Kerry repeatedly voiced the mantra that there must be “no decisions about Ukraine without Ukraine,” but he also agreed with Lavrov that the subjects that need to be discussed include rights for national minorities, language rights, the disarmament of irregular forces and a constitutional reform that would make Ukraine a federal state.    

By “rights for national minorities” and “language rights” he meant a special political status for Ukraine’s 17 percent ethnic Russian minority and maybe even for the much larger number of Ukrainians – probably 40-45 percent – who speak Russian on a daily basis.

Moscow is asserting its right to intervene in Ukraine’s internal affairs to “protect” these minorities, and Kerry is at least willing to talk about it.

By “disarmament of irregular forces” Lavrov had meant the armed right-wing groups that played a small part in the revolution and still make occasional appearances on Independence Square and elsewhere in Kiev.
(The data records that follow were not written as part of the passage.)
/-! ### Block.bump -/

@[simp] theorem Block.bump_resp (b : Block) (f : Fld) (k : Nat) : (b.bump f k).resp = b.resp := rfl
@[simp] theorem Block.bump_respTag (b : Block) (f : Fld) (k : Nat) : (b.bump f k).respTag = b.respTag := rfl
@[simp] theorem Block.bump_freeCount (b : Block) (f : Fld) (k : Nat) : (b.bump f k).freeCount = b.freeCount := rfl
@[simp] theorem Block.bump_flights (b : Block) (f : Fld) (k : Nat) : (b.bump f k).flights = b.flights := rfl
@[simp] theorem Block.bump_marks (b : Block) (f : Fld) (k : Nat) : (b.bump f k).marks = b.marks := rfl
@[simp] theorem Block.bump_own (b : Block) (f : Fld) (k : Nat) : (b.bump f k).own = b.own := rfl
@[simp] theorem Block.bump_moved (b : Block) (f : Fld) (k : Nat) : (b.bump f k).moved = b.moved := rfl
@[simp] theorem Block.bump_enforced (b : Block) (f : Fld) (k : Nat) : (b.bump f k).enforced = b.enforced := rfl
@[simp] theorem Block.bump_balls (b : Block) (f : Fld) (k : Nat) : (b.bump f k).balls = b.balls := rfl
@[simp] theorem Block.bump_outputs (b : Block) (f : Fld) (k : Nat) : (b.bump f k).outputs = b.outputs := rfl
@[simp] theorem Block.bump_tb (b : Block) (f : Fld) (k : Nat) : (b.bump f k).tb = b.tb := rfl
@[simp] theorem Block.bump_cc (b : Block) (f : Fld) (k : Nat) : (b.bump f k).cc = b.cc := rfl
@[simp] theorem Block.bump_cp (b : Block) (f : Fld) (k : Nat) : (b.bump f k).cp = b.cp := rfl
@[simp] theorem Block.bump_eg (b : Block) (f : Fld) (k : Nat) : (b.bump f k).eg = b.eg := rfl
@[simp] theorem Block.bump_tg (b : Block) (f : Fld) (k : Nat) : (b.bump f k).tg = b.tg := rfl
@[simp] theorem Block.bump_asyncSrc (b : Block) (f : Fld) (k : Nat) : (b.bump f k).asyncSrc = b.asyncSrc := rfl
@[simp] theorem Block.bump_ll (b : Block) (f : Fld) (k : Nat) : (b.bump f k).ll = b.ll := rfl
@[simp] theorem Block.bump_lu (b : Block) (f : Fld) (k : Nat) : (b.bump f k).lu = b.lu := rfl
@[simp] theorem Block.bump_nt (b : Block) (f : Fld) (k : Nat) : (b.bump f k).nt = b.nt := rfl
@[simp] theorem Block.bump_lockedUp (b : Block) (f : Fld) (k : Nat) : (b.bump f k).lockedUp = b.lockedUp := rfl
@[simp] theorem Block.bump_heldKeys (b : Block) (f : Fld) (k : Nat) : (b.bump f k).heldKeys = b.heldKeys := rfl
@[simp] theorem Block.bump_ad (b : Block) (f : Fld) (k : Nat) : (b.bump f k).ad = b.ad := rfl
@[simp] theorem Block.bump_ac (b : Block) (f : Fld) (k : Nat) : (b.bump f k).ac = b.ac := rfl
@[simp] theorem Block.bump_sd (b : Block) (f : Fld) (k : Nat) : (b.bump f k).sd = b.sd := rfl
@[simp] theorem Block.bump_hl (b : Block) (f : Fld) (k : Nat) : (b.bump f k).hl = b.hl := rfl
@[simp] theorem Block.bump_fires (b : Block) (f : Fld) (k : Nat) : (b.bump f k).fires = b.fires := rfl
@[simp] theorem Block.bump_fb (b : Block) (f : Fld) (k : Nat) : (b.bump f k).fb = b.fb := rfl
@[simp] theorem Block.bump_emu (b : Block) (f : Fld) (k : Nat) : (b.bump f k).emu = b.emu := rfl
@[simp] theorem Block.bump_mem (b : Block) (f : Fld) (k : Nat) : (b.bump f k).mem = b.mem := rfl
@[simp] theorem Block.bump_syn (b : Block) (f : Fld) (k : Nat) : (b.bump f k).syn = b.syn := rfl
@[simp] theorem Block.bump_flashChk (b : Block) (f : Fld) (k : Nat) : (b.bump f k).flashChk = b.flashChk := rfl
@[simp] theorem Block.bump_flashInc (b : Block) (f : Fld) (k : Nat) : (b.bump f k).flashInc = b.flashInc := rfl
@[simp] theorem Block.bump_oddWant (b : Block) (f : Fld) (k : Nat) : (b.bump f k).oddWant = b.oddWant := rfl
@[simp] theorem Block.bump_oddLast (b : Block) (f : Fld) (k : Nat) : (b.bump f k).oddLast = b.oddLast := rfl
@[simp] theorem Block.bump_scrub (b : Block) (f : Fld) (k : Nat) : (b.bump f k).scrub = b.scrub := rfl
@[simp] theorem Block.bump_fg (b : Block) (f : Fld) (k : Nat) : (b.bump f k).fg = b.fg := rfl
@[simp] theorem Block.bump_hc (b : Block) (f : Fld) (k : Nat) : (b.bump f k).hc = b.hc := rfl
@[simp] theorem Block.bump_faFires (b : Block) (f : Fld) (k : Nat) : (b.bump f k).faFires = b.faFires := rfl
@[simp] theorem Block.bump_lq (b : Block) (f : Fld) (k : Nat) : (b.bump f k).lq = b.lq := rfl
@[simp] theorem Block.bump_eng (b : Block) (f : Fld) (k : Nat) : (b.bump f k).eng = b.eng := rfl
@[simp] theorem Block.bump_pendActs (b : Block) (f : Fld) (k : Nat) : (b.bump f k).pendActs = b.pendActs := rfl
@[simp] theorem Block.bump_edges (b : Block) (f : Fld) (k : Nat) : (b.bump f k).edges = b.edges := rfl
@[simp] theorem Block.bump_doze (b : Block) (f : Fld) (k : Nat) : (b.bump f k).doze = b.doze := rfl
@[simp] theorem Block.bump_takingSince (b : Block) (f : Fld) (k : Nat) : (b.bump f k).takingSince = b.takingSince := rfl
@[simp] theorem Block.bump_taken (b : Block) (f : Fld) (k : Nat) : (b.bump f k).taken = b.taken := rfl
@[simp] theorem Block.bump_icSrc (b : Block) (f : Fld) (k : Nat) : (b.bump f k).icSrc = b.icSrc := rfl
@[simp] theorem Block.bump_icLast (b : Block) (f : Fld) (k : Nat) : (b.bump f k).icLast = b.icLast := rfl
@[simp] theorem Block.bump_cv (b : Block) (f : Fld) (k : Nat) : (b.bump f k).cv = b.cv := rfl
@[simp] theorem Block.bump_cvq (b : Block) (f : Fld) (k : Nat) : (b.bump f k).cvq = b.cvq := rfl
@[simp] theorem Block.bump_gl (b : Block) (f : Fld) (k : Nat) : (b.bump f k).gl = b.gl := rfl
@[simp] theorem Block.bump_su (b : Block) (f : Fld) (k : Nat) : (b.bump f k).su = b.su := rfl
@[simp] theorem Block.bump_pv (b : Block) (f : Fld) (k : Nat) : (b.bump f k).pv = b.pv := rfl
@[simp] theorem Block.bump_fcS (b : Block) (f : Fld) (k : Nat) : (b.bump f k).fcS = b.fcS := rfl
@[simp] theorem Block.bump_dm (b : Block) (f : Fld) (k : Nat) : (b.bump f k).dm = b.dm := rfl
@[simp] theorem Block.bump_sp (b : Block) (f : Fld) (k : Nat) : (b.bump f k).sp = b.sp := rfl
@[simp] theorem Block.bump_jobLen (b : Block) (f : Fld) (k : Nat) : (b.bump f k).jobLen = b.jobLen := rfl
@[simp] theorem Block.bump_flCmd (b : Block) (f : Fld) (k : Nat) : (b.bump f k).flCmd = b.flCmd := rfl
@[simp] theorem Block.bump_flashPint (b : Block) (f : Fld) (k : Nat) : (b.bump f k).flashPint = b.flashPint := rfl
@[simp] theorem Block.bump_flashPinta (b : Block) (f : Fld) (k : Nat) : (b.bump f k).flashPinta = b.flashPinta := rfl
@[simp] theorem Block.bump_hp (b : Block) (f : Fld) (k : Nat) : (b.bump f k).hp = b.hp := rfl
@[simp] theorem Block.bump_hostOut (b : Block) (f : Fld) (k : Nat) : (b.bump f k).hostOut = b.hostOut := rfl
@[simp] theorem Block.bump_pinMap (b : Block) (f : Fld) (k : Nat) : (b.bump f k).pinMap = b.pinMap := rfl
@[simp] theorem Block.bump_always (b : Block) (f : Fld) (k : Nat) : (b.bump f k).always = b.always := rfl
@[simp] theorem Block.bump_tap (b : Block) (f : Fld) (k : Nat) : (b.bump f k).tap = b.tap := rfl
@[simp] theorem Block.bump_wdHalf (b : Block) (f : Fld) (k : Nat) : (b.bump f k).wdHalf = b.wdHalf := rfl
@[simp] theorem Block.bump_resetDue (b : Block) (f : Fld) (k : Nat) : (b.bump f k).resetDue = b.resetDue := rfl
@[simp] theorem Block.bump_tripLv (b : Block) (f : Fld) (k : Nat) : (b.bump f k).tripLv = b.tripLv := rfl
@[simp] theorem Block.bump_lockWait (b : Block) (f : Fld) (k : Nat) : (b.bump f k).lockWait = b.lockWait := rfl
@[simp] theorem Block.bump_pvWait (b : Block) (f : Fld) (k : Nat) : (b.bump f k).pvWait = b.pvWait := rfl
@[simp] theorem Block.bump_flashQ (b : Block) (f : Fld) (k : Nat) : (b.bump f k).flashQ = b.flashQ := rfl
@[simp] theorem Block.bump_wdLapse (b : Block) (f : Fld) (k : Nat) : (b.bump f k).wdLapse = b.wdLapse := rfl
@[simp] theorem Block.bump_retry (b : Block) (f : Fld) (k : Nat) : (b.bump f k).retry = b.retry := rfl

/-! ### Block.wrapAdd -/

@[simp] theorem Block.wrapAdd_resp (b : Block) (f : Fld) (k : Nat) : (b.wrapAdd f k).resp = b.resp := rfl
@[simp] theorem Block.wrapAdd_respTag (b : Block) (f : Fld) (k : Nat) : (b.wrapAdd f k).respTag = b.respTag := rfl
@[simp] theorem Block.wrapAdd_freeCount (b : Block) (f : Fld) (k : Nat) : (b.wrapAdd f k).freeCount = b.freeCount := rfl
@[simp] theorem Block.wrapAdd_fc (b : Block) (f : Fld) (k : Nat) : (b.wrapAdd f k).fc = b.fc := rfl
@[simp] theorem Block.wrapAdd_flights (b : Block) (f : Fld) (k : Nat) : (b.wrapAdd f k).flights = b.flights := rfl
@[simp] theorem Block.wrapAdd_marks (b : Block) (f : Fld) (k : Nat) : (b.wrapAdd f k).marks = b.marks := rfl
@[simp] theorem Block.wrapAdd_own (b : Block) (f : Fld) (k : Nat) : (b.wrapAdd f k).own = b.own := rfl
@[simp] theorem Block.wrapAdd_moved (b : Block) (f : Fld) (k : Nat) : (b.wrapAdd f k).moved = b.moved := rfl
@[simp] theorem Block.wrapAdd_enforced (b : Block) (f : Fld) (k : Nat) : (b.wrapAdd f k).enforced = b.enforced := rfl
@[simp] theorem Block.wrapAdd_balls (b : Block) (f : Fld) (k : Nat) : (b.wrapAdd f k).balls = b.balls := rfl
@[simp] theorem Block.wrapAdd_outputs (b : Block) (f : Fld) (k : Nat) : (b.wrapAdd f k).outputs = b.outputs := rfl
@[simp] theorem Block.wrapAdd_tb (b : Block) (f : Fld) (k : Nat) : (b.wrapAdd f k).tb = b.tb := rfl
@[simp] theorem Block.wrapAdd_cc (b : Block) (f : Fld) (k : Nat) : (b.wrapAdd f k).cc = b.cc := rfl
@[simp] theorem Block.wrapAdd_cp (b : Block) (f : Fld) (k : Nat) : (b.wrapAdd f k).cp = b.cp := rfl
@[simp] theorem Block.wrapAdd_eg (b : Block) (f : Fld) (k : Nat) : (b.wrapAdd f k).eg = b.eg := rfl
@[simp] theorem Block.wrapAdd_tg (b : Block) (f : Fld) (k : Nat) : (b.wrapAdd f k).tg = b.tg := rfl
@[simp] theorem Block.wrapAdd_asyncSrc (b : Block) (f : Fld) (k : Nat) : (b.wrapAdd f k).asyncSrc = b.asyncSrc := rfl
@[simp] theorem Block.wrapAdd_ll (b : Block) (f : Fld) (k : Nat) : (b.wrapAdd f k).ll = b.ll := rfl
@[simp] theorem Block.wrapAdd_lu (b : Block) (f : Fld) (k : Nat) : (b.wrapAdd f k).lu = b.lu := rfl
@[simp] theorem Block.wrapAdd_nt (b : Block) (f : Fld) (k : Nat) : (b.wrapAdd f k).nt = b.nt := rfl
@[simp] theorem Block.wrapAdd_lockedUp (b : Block) (f : Fld) (k : Nat) : (b.wrapAdd f k).lockedUp = b.lockedUp := rfl
@[simp] theorem Block.wrapAdd_heldKeys (b : Block) (f : Fld) (k : Nat) : (b.wrapAdd f k).heldKeys = b.heldKeys := rfl
@[simp] theorem Block.wrapAdd_ad (b : Block) (f : Fld) (k : Nat) : (b.wrapAdd f k).ad = b.ad := rfl
@[simp] theorem Block.wrapAdd_ac (b : Block) (f : Fld) (k : Nat) : (b.wrapAdd f k).ac = b.ac := rfl
@[simp] theorem Block.wrapAdd_sd (b : Block) (f : Fld) (k : Nat) : (b.wrapAdd f k).sd = b.sd := rfl
@[simp] theorem Block.wrapAdd_hl (b : Block) (f : Fld) (k : Nat) : (b.wrapAdd f k).hl = b.hl := rfl
@[simp] theorem Block.wrapAdd_fires (b : Block) (f : Fld) (k : Nat) : (b.wrapAdd f k).fires = b.fires := rfl
@[simp] theorem Block.wrapAdd_fb (b : Block) (f : Fld) (k : Nat) : (b.wrapAdd f k).fb = b.fb := rfl
@[simp] theorem Block.wrapAdd_emu (b : Block) (f : Fld) (k : Nat) : (b.wrapAdd f k).emu = b.emu := rfl
@[simp] theorem Block.wrapAdd_mem (b : Block) (f : Fld) (k : Nat) : (b.wrapAdd f k).mem = b.mem := rfl
@[simp] theorem Block.wrapAdd_syn (b : Block) (f : Fld) (k : Nat) : (b.wrapAdd f k).syn = b.syn := rfl
@[simp] theorem Block.wrapAdd_flashChk (b : Block) (f : Fld) (k : Nat) : (b.wrapAdd f k).flashChk = b.flashChk := rfl
@[simp] theorem Block.wrapAdd_flashInc (b : Block) (f : Fld) (k : Nat) : (b.wrapAdd f k).flashInc = b.flashInc := rfl
@[simp] theorem Block.wrapAdd_oddWant (b : Block) (f : Fld) (k : Nat) : (b.wrapAdd f k).oddWant = b.oddWant := rfl
@[simp] theorem Block.wrapAdd_oddLast (b : Block) (f : Fld) (k : Nat) : (b.wrapAdd f k).oddLast = b.oddLast := rfl
@[simp] theorem Block.wrapAdd_scrub (b : Block) (f : Fld) (k : Nat) : (b.wrapAdd f k).scrub = b.scrub := rfl
@[simp] theorem Block.wrapAdd_fg (b : Block) (f : Fld) (k : Nat) : (b.wrapAdd f k).fg = b.fg := rfl
@[simp] theorem Block.wrapAdd_hc (b : Block) (f : Fld) (k : Nat) : (b.wrapAdd f k).hc = b.hc := rfl
@[simp] theorem Block.wrapAdd_faFires (b : Block) (f : Fld) (k : Nat) : (b.wrapAdd f k).faFires = b.faFires := rfl
@[simp] theorem Block.wrapAdd_lq (b : Block) (f : Fld) (k : Nat) : (b.wrapAdd f k).lq = b.lq := rfl
@[simp] theorem Block.wrapAdd_eng (b : Block) (f : Fld) (k : Nat) : (b.wrapAdd f k).eng = b.eng := rfl
@[simp] theorem Block.wrapAdd_pendActs (b : Block) (f : Fld) (k : Nat) : (b.wrapAdd f k).pendActs = b.pendActs := rfl
@[simp] theorem Block.wrapAdd_edges (b : Block) (f : Fld) (k : Nat) : (b.wrapAdd f k).edges = b.edges := rfl
@[simp] theorem Block.wrapAdd_doze (b : Block) (f : Fld) (k : Nat) : (b.wrapAdd f k).doze = b.doze := rfl
@[simp] theorem Block.wrapAdd_takingSince (b : Block) (f : Fld) (k : Nat) : (b.wrapAdd f k).takingSince = b.takingSince := rfl
@[simp] theorem Block.wrapAdd_taken (b : Block) (f : Fld) (k : Nat) : (b.wrapAdd f k).taken = b.taken := rfl
@[simp] theorem Block.wrapAdd_icSrc (b : Block) (f : Fld) (k : Nat) : (b.wrapAdd f k).icSrc = b.icSrc := rfl
@[simp] theorem Block.wrapAdd_icLast (b : Block) (f : Fld) (k : Nat) : (b.wrapAdd f k).icLast = b.icLast := rfl
@[simp] theorem Block.wrapAdd_cv (b : Block) (f : Fld) (k : Nat) : (b.wrapAdd f k).cv = b.cv := rfl
@[simp] theorem Block.wrapAdd_cvq (b : Block) (f : Fld) (k : Nat) : (b.wrapAdd f k).cvq = b.cvq := rfl
@[simp] theorem Block.wrapAdd_gl (b : Block) (f : Fld) (k : Nat) : (b.wrapAdd f k).gl = b.gl := rfl
@[simp] theorem Block.wrapAdd_su (b : Block) (f : Fld) (k : Nat) : (b.wrapAdd f k).su = b.su := rfl
@[simp] theorem Block.wrapAdd_pv (b : Block) (f : Fld) (k : Nat) : (b.wrapAdd f k).pv = b.pv := rfl
@[simp] theorem Block.wrapAdd_fcS (b : Block) (f : Fld) (k : Nat) : (b.wrapAdd f k).fcS = b.fcS := rfl
@[simp] theorem Block.wrapAdd_dm (b : Block) (f : Fld) (k : Nat) : (b.wrapAdd f k).dm = b.dm := rfl
@[simp] theorem Block.wrapAdd_sp (b : Block) (f : Fld) (k : Nat) : (b.wrapAdd f k).sp = b.sp := rfl
@[simp] theorem Block.wrapAdd_jobLen (b : Block) (f : Fld) (k : Nat) : (b.wrapAdd f k).jobLen = b.jobLen := rfl
@[simp] theorem Block.wrapAdd_flCmd (b : Block) (f : Fld) (k : Nat) : (b.wrapAdd f k).flCmd = b.flCmd := rfl
@[simp] theorem Block.wrapAdd_flashPint (b : Block) (f : Fld) (k : Nat) : (b.wrapAdd f k).flashPint = b.flashPint := rfl
@[simp] theorem Block.wrapAdd_flashPinta (b : Block) (f : Fld) (k : Nat) : (b.wrapAdd f k).flashPinta = b.flashPinta := rfl
@[simp] theorem Block.wrapAdd_hp (b : Block) (f : Fld) (k : Nat) : (b.wrapAdd f k).hp = b.hp := rfl
@[simp] theorem Block.wrapAdd_hostOut (b : Block) (f : Fld) (k : Nat) : (b.wrapAdd f k).hostOut = b.hostOut := rfl
@[simp] theorem Block.wrapAdd_pinMap (b : Block) (f : Fld) (k : Nat) : (b.wrapAdd f k).pinMap = b.pinMap := rfl
@[simp] theorem Block.wrapAdd_always (b : Block) (f : Fld) (k : Nat) : (b.wrapAdd f k).always = b.always := rfl
@[simp] theorem Block.wrapAdd_tap (b : Block) (f : Fld) (k : Nat) : (b.wrapAdd f k).tap = b.tap := rfl
@[simp] theorem Block.wrapAdd_wdHalf (b : Block) (f : Fld) (k : Nat) : (b.wrapAdd f k).wdHalf = b.wdHalf := rfl
@[simp] theorem Block.wrapAdd_resetDue (b : Block) (f : Fld) (k : Nat) : (b.wrapAdd f k).resetDue = b.resetDue := rfl
@[simp] theorem Block.wrapAdd_tripLv (b : Block) (f : Fld) (k : Nat) : (b.wrapAdd f k).tripLv = b.tripLv := rfl
@[simp] theorem Block.wrapAdd_lockWait (b : Block) (f : Fld) (k : Nat) : (b.wrapAdd f k).lockWait = b.lockWait := rfl
@[simp] theorem Block.wrapAdd_pvWait (b : Block) (f : Fld) (k : Nat) : (b.wrapAdd f k).pvWait = b.pvWait := rfl
@[simp] theorem Block.wrapAdd_flashQ (b : Block) (f : Fld) (k : Nat) : (b.wrapAdd f k).flashQ = b.flashQ := rfl
@[simp] theorem Block.wrapAdd_wdLapse (b : Block) (f : Fld) (k : Nat) : (b.wrapAdd f k).wdLapse = b.wdLapse := rfl
@[simp] theorem Block.wrapAdd_retry (b : Block) (f : Fld) (k : Nat) : (b.wrapAdd f k).retry = b.retry := rfl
These groups are Moscow’s pretext for claiming that there has been a “fascist coup” in Kiev, from which it says that it has a duty to protect Russians and Russian-speakers in Ukraine.

Kerry may also have had in mind the armed pro-Moscow militias that occasionally appear in eastern Ukrainian cities, but he didn’t say so. Nor did he mention the fact that the Kiev government is already moving to disarm, break up and arrest the right-wing groups in western Ukrainian cities.

By talking about “federalising” Ukraine, Kerry was implicitly accepting that the Russian demand for a radical decentralisation of the country (which could give pro-Russian governments in some eastern Ukrainian provinces a veto on decisions in Kiev) is a legitimate topic for negotiation.

It’s no wonder that a satisfied Sergei Lavrov called the talks “very very constructive”, or that the Ukrainian foreign ministry spokesperson said Russia was demanding “Ukraine's full capitulation, its split and the destruction of Ukrainian statehood.” And although Kerry promises “no decisions without Ukraine,” Kiev might not be able to reject American pressure to accept these concessions in its current gravely weakened state.

If all this makes John Kerry sound like a latter-day Neville Chamberlain appeasing Moscow, well, maybe he is. But that’s not clear yet. The odds on a new Cold War have gone up quite a lot in the past week.